§ Task statement
Go through the data below and copy each line that includes "count".

§ Saved entries
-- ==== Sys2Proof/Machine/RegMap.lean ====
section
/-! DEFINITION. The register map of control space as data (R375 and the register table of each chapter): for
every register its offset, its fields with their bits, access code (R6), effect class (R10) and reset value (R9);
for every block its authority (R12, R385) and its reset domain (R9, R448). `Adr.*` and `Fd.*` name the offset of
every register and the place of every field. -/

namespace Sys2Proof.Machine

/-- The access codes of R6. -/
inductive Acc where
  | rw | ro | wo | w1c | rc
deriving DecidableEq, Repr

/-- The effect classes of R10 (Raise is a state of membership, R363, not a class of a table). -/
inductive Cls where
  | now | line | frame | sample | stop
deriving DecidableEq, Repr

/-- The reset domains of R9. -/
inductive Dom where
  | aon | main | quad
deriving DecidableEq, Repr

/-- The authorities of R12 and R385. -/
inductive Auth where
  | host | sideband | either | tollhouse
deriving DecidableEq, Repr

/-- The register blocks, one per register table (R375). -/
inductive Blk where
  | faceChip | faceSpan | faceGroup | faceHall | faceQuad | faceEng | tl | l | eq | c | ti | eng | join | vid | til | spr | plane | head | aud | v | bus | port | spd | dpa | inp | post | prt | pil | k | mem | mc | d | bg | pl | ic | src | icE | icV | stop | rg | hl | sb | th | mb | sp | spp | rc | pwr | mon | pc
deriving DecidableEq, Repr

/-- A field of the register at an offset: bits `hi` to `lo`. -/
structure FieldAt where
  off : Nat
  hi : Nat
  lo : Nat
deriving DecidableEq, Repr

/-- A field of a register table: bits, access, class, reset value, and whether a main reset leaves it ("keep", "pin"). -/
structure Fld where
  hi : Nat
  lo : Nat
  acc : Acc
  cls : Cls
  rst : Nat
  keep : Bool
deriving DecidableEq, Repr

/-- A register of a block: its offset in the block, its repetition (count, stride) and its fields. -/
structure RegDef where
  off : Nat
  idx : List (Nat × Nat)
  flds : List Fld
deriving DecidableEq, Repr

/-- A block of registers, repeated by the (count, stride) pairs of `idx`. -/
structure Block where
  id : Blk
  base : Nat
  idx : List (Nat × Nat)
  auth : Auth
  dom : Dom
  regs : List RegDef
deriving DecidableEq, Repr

§ Answer for this exercise
/-- A register of a block: its offset in the block, its repetition (count, stride) and its fields. -/
/-- A block of registers, repeated by the (count, stride) pairs of `idx`. -/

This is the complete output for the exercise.